**DATA FOR REVIEW**
/-- A 16-bit quantity inside an instruction, high byte first (30_encoding.md R123). -/
def wordBytes (w : Word) : List Byte := [hiByte w, loByte w]

/-- The EA field and its extension (30_encoding.md R125, Table 1-9). -/
def encodeEa (sz : Size) : Ea → List Byte
  | .reg r => [opSizeReg 0xA sz r]
  | .preDec r => [opSizeReg 0xB sz r]
  | .postInc r => [opSizeReg 0xC sz r]
  | .ind r => [opSizeReg 0xD sz r]
  | .disp8 r d => [opSizeReg 0xE sz r, d]
  | .disp16 r d => opSizeReg 0xF sz r :: wordBytes d
  | .abs8 a => [opSizeReg 0x0 sz .r5, a]
  | .abs16 a => opSizeReg 0x1 sz .r5 :: wordBytes a
  | .imm8 v => [0x04, v]
  | .imm16 v => 0x0C :: wordBytes v

/-- The bytes of an undefined operation code (30_encoding.md R141, R143). -/
def UndefOp.encode : UndefOp → List Byte
  | .op b => [b]
  | .prefixed b => [0x00, b]

/-- The EA field of an immediate for a control register: `#xx:8` or `#xx:16` by its size (44_system_control.md R338). -/
def encodeControlImm (cr : ControlReg) (imm : Word) : List Byte :=
  match cr.size with
  | .byte => [0x04, loByte imm]
  | .word => 0x0C :: wordBytes imm

/-- The first byte of a second-byte group (30_encoding.md R142). -/
def SecondGroup.firstByte : SecondGroup → Byte
  | .scbF => 0x01
  | .scbNE => 0x06
  | .scbEQ => 0x07
  | .page => 0x11

/-- The bytes of an instruction (30_encoding.md R132 to R137). -/
def encode : Instr → List Byte
  | .eaRn sz r t => encodeEa sz (.reg r) ++ t.encode
  | .eaPreDec sz r t => encodeEa sz (.preDec r) ++ t.encode
  | .eaPostInc sz r t => encodeEa sz (.postInc r) ++ t.encode
  | .eaInd sz r t => encodeEa sz (.ind r) ++ t.encode
  | .eaDisp8 sz r d t => encodeEa sz (.disp8 r d) ++ t.encode
  | .eaDisp16 sz r d t => encodeEa sz (.disp16 r d) ++ t.encode
  | .eaAbs8 sz a t => encodeEa sz (.abs8 a) ++ t.encode
  | .eaAbs16 sz a t => encodeEa sz (.abs16 a) ++ t.encode
  | .eaImm8 v t => encodeEa .byte (.imm8 v) ++ t.encode
  | .eaImm16 v t => encodeEa .word (.imm16 v) ++ t.encode
  | .cmpGImm8 ea imm => encodeEa .byte ea ++ [0x04, imm]
  | .cmpGImm16 ea imm => encodeEa .word ea ++ 0x05 :: wordBytes imm
  | .movGImm8 ea imm => encodeEa .byte ea ++ [0x06, imm]
  | .movGImm16 ea imm => encodeEa .word ea ++ 0x07 :: wordBytes imm
  | .addQ1 sz ea => encodeEa sz ea ++ [0x08]
  | .addQ2 sz ea => encodeEa sz ea ++ [0x09]
  | .addQm1 sz ea => encodeEa sz ea ++ [0x0C]
  | .addQm2 sz ea => encodeEa sz ea ++ [0x0D]
  | .swap rd => encodeEa .byte (.reg rd) ++ [0x10]
  | .exts rd => encodeEa .byte (.reg rd) ++ [0x11]
  | .extu rd => encodeEa .byte (.reg rd) ++ [0x12]
  | .clr sz ea => encodeEa sz ea ++ [0x13]
  | .neg sz ea => encodeEa sz ea ++ [0x14]
  | .notG sz ea => encodeEa sz ea ++ [0x15]
  | .tst sz ea => encodeEa sz ea ++ [0x16]
  | .tas ea => encodeEa .byte ea ++ [0x17]
  | .shal sz ea => encodeEa sz ea ++ [0x18]
  | .shar sz ea => encodeEa sz ea ++ [0x19]
  | .shll sz ea => encodeEa sz ea ++ [0x1A]
  | .shlr sz ea => encodeEa sz ea ++ [0x1B]
  | .rotl sz ea => encodeEa sz ea ++ [0x1C]
  | .rotr sz ea => encodeEa sz ea ++ [0x1D]
  | .rotxl sz ea => encodeEa sz ea ++ [0x1E]
  | .rotxr sz ea => encodeEa sz ea ++ [0x1F]
  | .addG sz ea rd => encodeEa sz ea ++ [opReg 0x04 rd.toBits]
  | .adds sz ea rd => encodeEa sz ea ++ [opReg 0x05 rd.toBits]
  | .sub sz ea rd => encodeEa sz ea ++ [opReg 0x06 rd.toBits]
  | .subs sz ea rd => encodeEa sz ea ++ [opReg 0x07 rd.toBits]
  | .orG sz ea rd => encodeEa sz ea ++ [opReg 0x08 rd.toBits]
  | .bsetR sz rs ea => encodeEa sz ea ++ [opReg 0x09 rs.toBits]
  | .orc imm cr => encodeControlImm cr imm ++ [opReg 0x09 cr.toBits]
  | .andG sz ea rd => encodeEa sz ea ++ [opReg 0x0A rd.toBits]
  | .bclrR sz rs ea => encodeEa sz ea ++ [opReg 0x0B rs.toBits]
  | .andc imm cr => encodeControlImm cr imm ++ [opReg 0x0B cr.toBits]
  | .xorG sz ea rd => encodeEa sz ea ++ [opReg 0x0C rd.toBits]
  | .bnotR sz rs ea => encodeEa sz ea ++ [opReg 0x0D rs.toBits]
  | .xorc imm cr => encodeControlImm cr imm ++ [opReg 0x0D cr.toBits]
  | .cmpG sz ea rd => encodeEa sz ea ++ [opReg 0x0E rd.toBits]
  | .btstR sz rs ea => encodeEa sz ea ++ [opReg 0x0F rs.toBits]
  | .movGLoad sz ea rd => encodeEa sz ea ++ [opReg 0x10 rd.toBits]
  | .ldc ea cr => encodeEa cr.size ea ++ [opReg 0x11 cr.toBits]
  | .xch rs rd => encodeEa .word (.reg rs) ++ [opReg 0x12 rd.toBits]
  | .movGStore sz rs ea => encodeEa sz ea ++ [opReg 0x12 rs.toBits]
  | .stc cr ea => encodeEa cr.size ea ++ [opReg 0x13 cr.toBits]
  | .addx sz ea rd => encodeEa sz ea ++ [opReg 0x14 rd.toBits]
  | .mulxu sz ea rd => encodeEa sz ea ++ [opReg 0x15 rd.toBits]
  | .subx sz ea rd => encodeEa sz ea ++ [opReg 0x16 rd.toBits]
  | .divxu sz ea rd => encodeEa sz ea ++ [opReg 0x17 rd.toBits]
  | .bsetI sz n ea => encodeEa sz ea ++ [opNibble 0xC n]
  | .bclrI sz n ea => encodeEa sz ea ++ [opNibble 0xD n]
  | .bnotI sz n ea => encodeEa sz ea ++ [opNibble 0xE n]
  | .btstI sz n ea => encodeEa sz ea ++ [opNibble 0xF n]
  | .movfpe ea rd => encodeEa .byte ea ++ [0x00, opReg 0x10 rd.toBits]
  | .movtpe rs ea => encodeEa .byte ea ++ [0x00, opReg 0x12 rs.toBits]
  | .dadd rs rd => encodeEa .byte (.reg rs) ++ [0x00, opReg 0x14 rd.toBits]
  | .dsub rs rd => encodeEa .byte (.reg rs) ++ [0x00, opReg 0x16 rd.toBits]
  | .nop => [0x00]
  | .scbF r d => [0x01, opReg 0x17 r.toBits, d]
  | .scbNE r d => [0x06, opReg 0x17 r.toBits, d]
  | .scbEQ r d => [0x07, opReg 0x17 r.toBits, d]
  | .ldm list => [0x02, list]
  | .stm list => [0x12, list]
  | .pjsrAbs page a => 0x03 :: page :: wordBytes a
  | .pjmpAbs page a => 0x13 :: page :: wordBytes a
  | .trapa v => [0x08, opNibble 0x1 v]
  | .trapVS => [0x09]
  | .rte => [0x0A]
  | .bsr8 d => [0x0E, d]
  | .bsr16 d => 0x1E :: wordBytes d
  | .unlk => [0x0F]
  | .jmpAbs a => 0x10 :: wordBytes a
  | .jsrAbs a => 0x18 :: wordBytes a
  | .rtd8 i => [0x14, i]
  | .rtd16 i => 0x1C :: wordBytes i
  | .link8 i => [0x17, i]
  | .link16 i => 0x1F :: wordBytes i
  | .rts => [0x19]
  | .sleep => [0x1A]
  | .prtd8 i => [0x11, 0x14, i]
  | .prtd16 i => 0x11 :: 0x1C :: wordBytes i
  | .prts => [0x11, 0x19]
  | .pjmpReg r => [0x11, opReg 0x18 r.toBits]
  | .pjsrReg r => [0x11, opReg 0x19 r.toBits]
  | .jmpInd r => [0x11, opReg 0x1A r.toBits]
  | .jsrInd r => [0x11, opReg 0x1B r.toBits]
  | .jmpDisp8 r d => [0x11, opReg 0x1C r.toBits, d]
  | .jsrDisp8 r d => [0x11, opReg 0x1D r.toBits, d]
  | .jmpDisp16 r d => 0x11 :: opReg 0x1E r.toBits :: wordBytes d
  | .jsrDisp16 r d => 0x11 :: opReg 0x1F r.toBits :: wordBytes d
  | .bcc8 cc d => [opNibble 0x2 cc.toBits, d]
  | .bcc16 cc d => opNibble 0x3 cc.toBits :: wordBytes d
  | .cmpE imm rd => [opSizeReg 0x4 .byte rd, imm]
  | .cmpI imm rd => opSizeReg 0x4 .word rd :: wordBytes imm
  | .movE imm rd => [opSizeReg 0x5 .byte rd, imm]
  | .movI imm rd => opSizeReg 0x5 .word rd :: wordBytes imm
  | .movL sz a rd => [opSizeReg 0x6 sz rd, a]
  | .movS sz rs a => [opSizeReg 0x7 sz rs, a]
  | .movFLoad sz d rd => [opSizeReg 0x8 sz rd, d]
  | .movFStore sz rs d => [opSizeReg 0x9 sz rs, d]
  | .invalid0B => [0x0B]
  | .invalid16 => [0x16]
  | .invalid1B => [0x1B]
  | .invalidSecond g b2 => [g.firstByte, b2]

/-! ### The table's words -/

/-- The bytes of a table word. spec/opcode_table.json numbers a row's bits with the first byte the most significant
(its `match` and `encoding` show it), so the first byte is the upper one (log entry 34). -/
def bigEndianBytes : Nat → Nat → List Byte
  | 0, _ => []
  | n + 1, w => BitVec.ofNat 8 (w / 256 ^ n) :: bigEndianBytes n w

/-- The EA field put before a row of one operation code byte, which the table gives without one: `@R0` of byte size where
the row needs memory (MOV:G store), `R0` of word size where it needs SR or a
bit number of 8 or more, else `R0` of byte size (log entry 34). -/
def fieldBefore (op : Byte) : Byte :=
  if op.extractLsb' 3 5 = 0x12 then 0xD0
  else if op = 0x88 ∨ op = 0x98 ∨ (op.extractLsb' 6 2 = 3 ∧ op.getLsbD 3) then 0xA8
  else 0xA0

/-- The table's rows of format "general" give the operation code alone, "after the EA field and its extension": such a
row's bytes get an EA field before them. A row that is a whole instruction from its first byte stays as it is, and where
the two coincide the whole instruction wins (log entry 34). -/
def withEaField : List Byte → List Byte
  | [b] => if b ∈ [0x00, 0x09, 0x0A, 0x0B, 0x0F, 0x16, 0x19, 0x1A, 0x1B] then [b] else [fieldBefore b, b]
  | [b, d] =>
    if b = 0x04 ∨ b = 0x06 then [0xD0, b, d]
    else if b = 0x00 then
      if d.extractLsb' 5 3 = 0x4 then [0xD0, b, d] else [0xA0, b, d]
    else [b, d]
  | [b, d, e] =>
    if b = 0x05 ∨ (b = 0x07 ∧ d.extractLsb' 3 5 ≠ 0x17) then [0xD8, b, d, e] else [b, d, e]
  | bs => bs

/-- The six bytes in memory that a table word stands for: its own bytes, an EA field before them where the row needs one,
and zeros after them. -/
def tableBytes (nbits w : Nat) : List Byte :=
  (withEaField (bigEndianBytes (nbits / 8) w) ++ List.replicate 6 0).take 6

/-- The instruction the decoder reads from a word of the opcode table. -/
def decodeTableWord (nbits w : Nat) : Option Instr :=
  match decode (tableBytes nbits w) with
  | .instr i _ => some i
  | .rejected _ _ => none

end Sys2Proof
end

**TASK BRIEF**
Retype the listing from its first line onward, stopping after the line that contains "b => [0x00, b]" has been retyped in full.

**RESULT OF THIS TASK**
/-- A 16-bit quantity inside an instruction, high byte first (30_encoding.md R123). -/
def wordBytes (w : Word) : List Byte := [hiByte w, loByte w]

/-- The EA field and its extension (30_encoding.md R125, Table 1-9). -/
def encodeEa (sz : Size) : Ea → List Byte
  | .reg r => [opSizeReg 0xA sz r]
  | .preDec r => [opSizeReg 0xB sz r]
  | .postInc r => [opSizeReg 0xC sz r]
  | .ind r => [opSizeReg 0xD sz r]
  | .disp8 r d => [opSizeReg 0xE sz r, d]
  | .disp16 r d => opSizeReg 0xF sz r :: wordBytes d
  | .abs8 a => [opSizeReg 0x0 sz .r5, a]
  | .abs16 a => opSizeReg 0x1 sz .r5 :: wordBytes a
  | .imm8 v => [0x04, v]
  | .imm16 v => 0x0C :: wordBytes v

/-- The bytes of an undefined operation code (30_encoding.md R141, R143). -/
def UndefOp.encode : UndefOp → List Byte
  | .op b => [b]
  | .prefixed b => [0x00, b]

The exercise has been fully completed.